[Stored data entries]

/-- A packet that carries a defect (R221): counted, with its space freed and the limit raised (R235). -/
def State.defect (s : State) (p : Nat) (k : Packet) : State :=
  let s1 := s.countUp (F.PORT_PKT_ERR_TYPE_ERR p)
  match classOf k.typ.toNat with
  | none => s1
  | some c => let (id, s2) := s1.rxTake p c k.payload.length 1; s2.rxRelease p id

/-! ### Form of a packet (R220, R221) -/

/-- ENUM operations. -/
abbrev opAssign : Nat := 1
abbrev opReply : Nat := 2
abbrev opEnd : Nat := 3

/-- Are TYPE, direction, LEN and SPEC those of R220? -/
def Packet.formOk (k : Packet) (p : Nat) : Bool :=
  let t := k.typ.toNat
  let n := k.len.toNat
  let sp := k.spec.toNat
  if t = tVideoSeg then p = 0 && 4 ≤ n && n ≤ 1024 && n % 4 = 0 && sp < 64
  else if t = tFrameReady then p = 0 && n = 8 && sp < 16
  else if t = tStreamCfg then p = 0 && n = 12 && sp < 16
  else if t = tCtrlReq then p = 0 && n = 32 && sp = 0
  else if t = tCtrlRsp then p = 1 && n = 16 && sp = 0
  else if t = tEnum then
    (p = 0 && sp = opAssign && n = 8) || (p = 1 && sp = opReply && n = 24) || (p = 1 && sp = opEnd && n = 8)
  else if t = tEvent then p = 1 && 16 ≤ n && n ≤ 256 && n % 16 = 0 && sp = 0
  else if t = tAck ∨ t = tNak then n = 4 && sp = 0
  else if t = tCredit then n = 8 && sp = 0
  else false

/-- Are the payload fields of a packet that the module consumes within R223 and R244? -/
def Packet.fieldsOk (k : Packet) : Bool :=
  let t := k.typ.toNat
  let b := k.payload
  if t = tFrameReady then leAt b 4 4 = 0
  else if t = tStreamCfg then leAt b 0 2 != 0 && leAt b 2 2 != 0 && byteAt b 6 < 2 && byteAt b 7 = 0
  else if t = tEnum then byteAt b 0 ≤ 0x40 && leAt b 1 3 = 0
  else true

/-! ### Forwarding (R41, R42, R239 to R241) -/

/-- A received packet as it is forwarded. -/
def Packet.out (k : Packet) (rel : Option Nat) : OutPkt := 
  outPkt k.typ.toNat (k.addr.toNat % 128) k.spec.toNat k.payload false rel

/-- A downstream packet queued at the Chain port; without a partner it is discarded and counted (R42). -/
def State.forwardDown (s : State) (k : Packet) (id : Nat) : State :=
  if s.pLinked 1 then s.enqueue 1 (k.out (some id))
  else (s.countUp (F.PORT_DROP_NO_PARTNER 1)).rxRelease 0 id

/-- An upstream packet queued at the Inlet, or discarded and counted while the Inlet is neither in UP nor in RETRAIN
(R241). -/
def State.forwardUp (s : State) (k : Packet) (id : Nat) : State :=
  if s.pLinked 0 then s.enqueue 0 (k.out (some id))
  else (s.countUp (F.PORT_DROP_LOST 0)).rxRelease 1 id

/-- Is a packet with a good header being forwarded by cut-through before its end has come (R41, R226, R239 to R241): its SEQ is the
awaited one, it is to be forwarded, and the other port is idle and not faster and has credits and window for the whole packet? -/
def State.cuts (s : State) (p : Nat) (k : Packet) : Bool :=
  let q := 1 - p
  let x := s.port q
  let n := k.len.toNat % 2048
  let goes := p ≠ 0 || (decide (k.addr.toNat % 128 ≠ s.address) && decide (k.typ.toNat ≠ tEnum))
  match classOf k.typ.toNat with
  | none => false
  | some c =>
    goes && decide (k.seq.toNat % 4096 = s.fld (F.PORT_SEQ_EXP p)) && s.pIsUp q && x.tx.queue.isEmpty && x.tx.links.isEmpty &&
      x.tx.resend.isEmpty && decide (s.fld (F.PORT_STATUS_RATE q) ≤ s.fld (F.PORT_STATUS_RATE p)) &&
      x.tx.hasCredit c (creditsOf n) && x.tx.hasWindow n

/-- A packet that was being cut through when its end failed, or came as EAB: the forwarded packet ends with EAB (R239). -/
def State.cutAbort (s : State) (p : Nat) (k : Packet) : State :=
  if s.cuts p k then s.putWire (1 - p) (.packet (mkPacket (k.out none) (s.fld (F.PORT_SEQ_NEXT (1 - p))) true)) else s

/-! ### Streams (R222, R248 to R252, R304) -/

/-- Must a video packet of a stream wait because two FRAME_READYs of it are outstanding (R304)? -/
def State.thirdFrame (s : State) (st : Nat) : Bool :=
  (s.stream st).frameReady.isSome && (s.stream st).nextReady.isSome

## TASK ITEM
When you write the entries out again, keep every word and mark exactly as it is.

## EXERCISE ANSWER
/-- A packet that carries a defect (R221): counted, with its space freed and the limit raised (R235). -/
def State.defect (s : State) (p : Nat) (k : Packet) : State :=
  let s1 := s.countUp (F.PORT_PKT_ERR_TYPE_ERR p)
  match classOf k.typ.toNat with
  | none => s1
  | some c => let (id, s2) := s1.rxTake p c k.payload.length 1; s2.rxRelease p id

/-! ### Form of a packet (R220, R221) -/

/-- ENUM operations. -/
abbrev opAssign : Nat := 1
abbrev opReply : Nat := 2
abbrev opEnd : Nat := 3

/-- Are TYPE, direction, LEN and SPEC those of R220? -/
def Packet.formOk (k : Packet) (p : Nat) : Bool :=
  let t := k.typ.toNat
  let n := k.len.toNat
  let sp := k.spec.toNat
  if t = tVideoSeg then p = 0 && 4 ≤ n && n ≤ 1024 && n % 4 = 0 && sp < 64
  else if t = tFrameReady then p = 0 && n = 8 && sp < 16
  else if t = tStreamCfg then p = 0 && n = 12 && sp < 16
  else if t = tCtrlReq then p = 0 && n = 32 && sp = 0
  else if t = tCtrlRsp then p = 1 && n = 16 && sp = 0
  else if t = tEnum then
    (p = 0 && sp = opAssign && n = 8) || (p = 1 && sp = opReply && n = 24) || (p = 1 && sp = opEnd && n = 8)
  else if t = tEvent then p = 1 && 16 ≤ n && n ≤ 256 && n % 16 = 0 && sp = 0
  else if t = tAck ∨ t = tNak then n = 4 && sp = 0
  else if t = tCredit then n = 8 && sp = 0
  else false

/-- Are the payload fields of a packet that the module consumes within R223 and R244? -/
def Packet.fieldsOk (k : Packet) : Bool :=
  let t := k.typ.toNat
  let b := k.payload
  if t = tFrameReady then leAt b 4 4 = 0
  else if t = tStreamCfg then leAt b 0 2 != 0 && leAt b 2 2 != 0 && byteAt b 6 < 2 && byteAt b 7 = 0
  else if t = tEnum then byteAt b 0 ≤ 0x40 && leAt b 1 3 = 0
  else true

/-! ### Forwarding (R41, R42, R239 to R241) -/

/-- A received packet as it is forwarded. -/
def Packet.out (k : Packet) (rel : Option Nat) : OutPkt := 
  outPkt k.typ.toNat (k.addr.toNat % 128) k.spec.toNat k.payload false rel

/-- A downstream packet queued at the Chain port; without a partner it is discarded and counted (R42). -/
def State.forwardDown (s : State) (k : Packet) (id : Nat) : State :=
  if s.pLinked 1 then s.enqueue 1 (k.out (some id))
  else (s.countUp (F.PORT_DROP_NO_PARTNER 1)).rxRelease 0 id

/-- An upstream packet queued at the Inlet, or discarded and counted while the Inlet is neither in UP nor in RETRAIN
(R241). -/
def State.forwardUp (s : State) (k : Packet) (id : Nat) : State :=
  if s.pLinked 0 then s.enqueue 0 (k.out (some id))
  else (s.countUp (F.PORT_DROP_LOST 0)).rxRelease 1 id

/-- Is a packet with a good header being forwarded by cut-through before its end has come (R41, R226, R239 to R241): its SEQ is the
awaited one, it is to be forwarded, and the other port is idle and not faster and has credits and window for the whole packet? -/
def State.cuts (s : State) (p : Nat) (k : Packet) : Bool :=
  let q := 1 - p
  let x := s.port q
  let n := k.len.toNat % 2048
  let goes := p ≠ 0 || (decide (k.addr.toNat % 128 ≠ s.address) && decide (k.typ.toNat ≠ tEnum))
  match classOf k.typ.toNat with
  | none => false
  | some c =>
    goes && decide (k.seq.toNat % 4096 = s.fld (F.PORT_SEQ_EXP p)) && s.pIsUp q && x.tx.queue.isEmpty && x.tx.links.isEmpty &&
      x.tx.resend.isEmpty && decide (s.fld (F.PORT_STATUS_RATE q) ≤ s.fld (F.PORT_STATUS_RATE p)) &&
      x.tx.hasCredit c (creditsOf n) && x.tx.hasWindow n

/-- A packet that was being cut through when its end failed, or came as EAB: the forwarded packet ends with EAB (R239). -/
def State.cutAbort (s : State) (p : Nat) (k : Packet) : State :=
  if s.cuts p k then s.putWire (1 - p) (.packet (mkPacket (k.out none) (s.fld (F.PORT_SEQ_NEXT (1 - p))) true)) else s

/-! ### Streams (R222, R248 to R252, R304) -/

/-- Must a video packet of a stream wait because two FRAME_READYs of it are outstanding (R304)? -/
def State.thirdFrame (s : State) (st : Nat) : Bool :=
  (s.stream st).frameReady.isSome && (s.stream st).nextReady.isSome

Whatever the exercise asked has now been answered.